To implement data exchange at run time, the components are linked to the OASIS coupling interface library (PSMILe), which enables sending data requesting and data passing calls. The characteristics of the exchanges are defined outside of the model code, in an external user-written configuration file (Valcke et al., 2012[45]).

Due to its flexibility and low intrusiveness, OASIS have been very popular and is currently used by about 35 different climate modelling groups in Europe, Australia, Asia and North America (Valcke et al., 2012[45]). An example of hydrology-related application of OASIS is the study of impacts of climate change on the water cycle in the Mediterranean using the coupled system composed of REgional atmosphere MOdel (REMO), the Max-Planck-Institute for Meteorology Ocean Model (MPI-OM) and the Hydrological Discharge Model (HD model) (Arellano 2011[51]).

Web services

Applications operating as web services are based on components that are independent, distributed, loosely-coupled and exchange data over a computer network. In the hydrological domain web services are used in a number of ways, e.g.: to integrate hydrologic data from heterogeneous sources; to link modelling frameworks with databases; to connect models, databases, and analysis tools into water resources decision support systems; or to join modelling systems from different domains (e.g.: hydrology and climate).

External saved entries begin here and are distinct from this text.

/-- A write of STW_RESYNC_CTL is kept, and while a resync runs starts none and changes nothing of the one that runs; without arm it
starts none; armed without a twin partner it fails; armed with one it asks the partner. The partner's request, readiness and completion
are each taken; when every range is copied the resync is DONE, tells the partner, names the release beat and adopts the loss scale.
(R478, R479) -/
def Obligations.ResyncRunsThroughItsSteps : Prop :=
  (∀ (v : W64) (s : State), s.dark = false → exec (.resyncArm v) s = .next (s.recoverFrame ((s.resyncCtl v).respond (.done 0)).settle)) ∧
  (∀ (v w : W64) (s : State), w = BitVec.ofNat 64 (fld v 0 16) →
    ((s.reset_.rsState = 1 ∨ s.reset_.rsState = 2) → s.resyncCtl v = { s with reset_ := { s.reset_ with rsWritten := w } }) ∧
    (s.reset_.rsState ≠ 1 → s.reset_.rsState ≠ 2 → 
      (rsArm v = false → s.resyncCtl v = { s with reset_ := { s.reset_ with rsWritten := w, rsCtl := w } }) ∧
      (rsArm v = true → s.plan.twin = none → s.resyncCtl v = { s with reset_ := { s.reset_ with
        rsWritten := w, rsCtl := w, rsState := 4, rsLeft := [], rsReady := none } }) ∧
      (∀ t, rsArm v = true → s.plan.twin = some t → jTwin (s.jobEntry (rsJob v)) = true → s.plan.member (rsJob v) s.ownId = true →
        s.noticed (rsJob v) t = false → s.resyncCtl v = ({ s with reset_ := { s.reset_ with
          rsWritten := w, rsCtl := w, rsState := 1, rsLeft := [], rsReady := none } } : State).tellTwin 0x13 (rsJob v)))) ∧
  (∀ (a : Arrival) (s v : State), SystemHere s a → v = heard s a →
    (a.pkt.wfSystem 0x13 = true → exec (.resyncReq a) s = .next (s.recoverFrame (withCredit s a
      (State.answerResync { v with reset_ := { v.reset_ with rsAsked := some (BitVec.ofNat 10 (nJob a.pkt.payload), a.pkt.srcPkg) } })).settle)) ∧
    (a.pkt.wfSystem 0x14 = true → exec (.resyncReady a) s = .next (s.recoverFrame (withCredit s a
      (v.takeReady (nJob a.pkt.payload) a.pkt.srcPkg.toNat (nStep a.pkt.payload) (nLoss a.pkt.payload))).settle)) ∧
    (a.pkt.wfSystem 0x15 = true → exec (.resyncDone a) s = .next (s.recoverFrame (withCredit s a
      { v with reset_ := { v.reset_ with rsAsked := none } }).settle))) ∧
  (∀ (s : State) (step : W64) (lexp : BitVec 8) (j b : Nat), s.reset_.rsState = 2 → s.reset_.rsLeft = [] → s.reset_.rsReady = some (step, lexp) →
    j = rsJob s.reset_.rsCtl → b = s.rejoinBeat j s.beat →
    exec .resyncCopyDone s = .next (s.recoverFrame ((((({ s with reset_ := { s.reset_ with
      rsState := 3, rsHolding := s.reset_.rsHolding && !s.holdEnds j s.ownId } } : State).tellTwin 0x15 j).sendMemberUp j b step).adoptLoss
      (s.partOf (rsQuad s.reset_.rsCtl)) (rsSlot s.reset_.rsCtl) b lexp)).settle))

/-- A flit whose CRC holds is delivered once and in order, one ahead of its turn is kept, one that fails its CRC is replayed from the
sender's buffer, and a replayed one has the content that was kept. A lane that loses lock is counted and stops its slice until a spare
replaces it, which owes a record of the lane that failed; a slice beyond repair on a ring edge is retired and owes a record; a router
applies its new routes once the requests behind it are acknowledged; the running Custodian writes the oldest record owed. (R45, R46,
R47, R50, R56) -/
def Obligations.MeshCarriesFlitsAndRepairsItself : Prop :=
  (∀ (e : EdgeId) (sl : Fin 16) (f : Flit) (s : State), sliceOk e sl = true → (s.edge e).up = true → bit (s.edge e).sliceUp sl = true →
    (s.edge e).fwd.early = [] →
    ((∀ g ∈ (s.edge e).fwd.unacked, g.seq ≠ f.seq) → f.crcOk = true →
      (f.seq < (s.edge e).fwd.expect → exec (.flitReceive e sl false f) s = .next (s.onEdge e (fun k => k))) ∧
      (f.seq = (s.edge e).fwd.expect → exec (.flitReceive e sl false f) s =
        .next (s.onEdge e (fun k => { k with fwd := { k.fwd with expect := k.fwd.expect + 1, delivered := f.data :: k.fwd.delivered } }))) ∧
      ((s.edge e).fwd.expect < f.seq → exec (.flitReceive e sl false f) s =
        .next (s.onEdge e (fun k => { k with fwd := { k.fwd with early := [(f.seq, f.data)] } })))) ∧
    (∀ g, (s.edge e).fwd.unacked = [g] → g.seq = f.seq → g.slice = sl → f.crcOk = true → f.seq = (s.edge e).fwd.expect →
      exec (.flitReceive e sl false f) s = .next (s.onEdge e (fun k => { k with fwd := { k.fwd with
        expect := k.fwd.expect + 1, delivered := g.data :: k.fwd.delivered, unacked := [] } })))) ∧
  (∀ (e : EdgeId) (sl : Fin 16) (f : Flit) (s : State), sliceOk e sl = true → (s.edge e).up = true → bit (s.edge e).sliceUp sl = true →
    f.crcOk = false → f.laneError = [] → (s.edge e).back.early = [] → (∀ g ∈ (s.edge e).back.unacked, g.seq ≠ f.seq) →
    (f.seq < (s.edge e).back.expect → exec (.flitReceive e sl true f) s =
      .next (s.onEdge e (fun k => { k with back := { k.back with replays := k.back.replays + 1 } }))) ∧
    ((s.edge e).back.expect ≤ f.seq → exec (.flitReceive e sl true f) s = .next (s.onEdge e (fun k => { k with back := { k.back with
      replays := k.back.replays + 1, unacked := k.back.unacked ++ [{ seq := f.seq, data := f.data, slice := sl }] } })))) ∧
  (∀ (e : EdgeId) (sl : Fin 16) (dir : Bool) (lane : Fin 66) (s : State), sliceOk e sl = true → (s.edge e).live sl = true →
    ((s.edge e).dir sl dir).failed.contains lane.val = false → exec (.laneFailure e sl dir lane) s = .next (s.onEdge e (fun k =>
      ({ k.onDir sl dir (fun d => { d with failed := d.failed ++ [lane.val], errors := d.errors.filter (fun x => x.1 != lane.val) }) with
        laneEvents := satAdd k.laneEvents 1 } : Edge).refresh sl))) ∧
  (∀ (e : EdgeId) (sl : Fin 16) (dir : Bool) (l i : Nat) (s u : State), sliceOk e sl = true → (s.edge e).live sl = true →
    ((s.edge e).dir sl dir).pending = some l → ((s.edge e).dir sl dir).freeSpare = some i →
    u = s.onEdge e (fun k => (k.onDir sl dir (fun d => { d with replaced := d.replaced.filter (fun r => r.1 != l) ++ [(l, i)] })).refresh sl) →
    exec (.laneReplaced e sl dir) s = .next { u with
      mesh := { u.mesh with unrecorded := u.mesh.unrecorded ++
        [{ edge := e.val, slice := sl.val, lane := ((s.edge e).dir sl dir).carrier l, action := 0, spare := i, dir := dir, time := BitVec.ofNat 64 s.now }] }
      reset_ := { u.reset_ with fcLanes := satAdd u.reset_.fcLanes 1 } }) ∧
  (∀ (e : EdgeId) (sl : Fin 16) (s u : State), sliceOk e sl = true → (s.edge e).live sl = true → (s.edge e).beyondRepair sl = true →
    u = s.onEdge e (fun k => ({ k with retired := setBit k.retired sl } : Edge).stopSlice sl) →
    72 ≤ e.val → u.edgeBw e ≠ 0 → exec (.sliceRetire e sl) s = .next { u with
      mesh := { u.mesh with unrecorded := u.mesh.unrecorded ++
        [{ edge := e.val, slice := sl.val, lane := 0x7F, action := 1, spare := 0, dir := false, time := BitVec.ofNat 64 s.now }] }
      reset_ := { u.reset_ with fcSlices := satAdd u.reset_.fcSlices 1 } }) ∧
  (∀ (d : DieId) (s : State), exec (.reweightDrainEnd d) s = .next { s.runTo (s.drainedAt d) with mesh := { s.mesh with
    routes := s.mesh.routes.map (fun o => ((s.mesh.draining.filter (fun r => r.src == d.val)).find? (fun r => r.dst == o.dst && r.src == o.src)).getD o)
    draining := s.mesh.draining.filter (fun r => r.src != d.val) } }) ∧
  (∀ (s : State), (s.mesh.unrecorded = [] → exec .laneRepairRecord s = .next s) ∧
    (∀ r rest, s.mesh.unrecorded = r :: rest → s.stw.custodian.st = .running → s.dark = false → s.panel.catalogue.isSome = true →
      exec .laneRepairRecord s = .next (s.meshFrame { s.writeRecords [.lane r] with mesh := { s.mesh with unrecorded := rest } })))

There are a number of examples of successful use of service-oriented technology for environmental data integration. One such example is Hydrologic Information System (HIS), created by the Consortium of Universities for the Advancement of Hydrological Science Inc. (CUAHSI) — an organisation of more than 100 US universities aimed at developing infrastructure and services for the advancement of the hydrologic sciences (Peckham and Goodall 2013). HIS is composed of hydrologic databases and servers connected through web services (Peckham and Goodall 2013[52]). It employs WaterOneFlow web service interface and Water Markup Language (WaterML) for data transmission to enable integration of hydrologic data from heterogeneous data sources into one ‘virtual database’ (Goodall et al., 2011[11]).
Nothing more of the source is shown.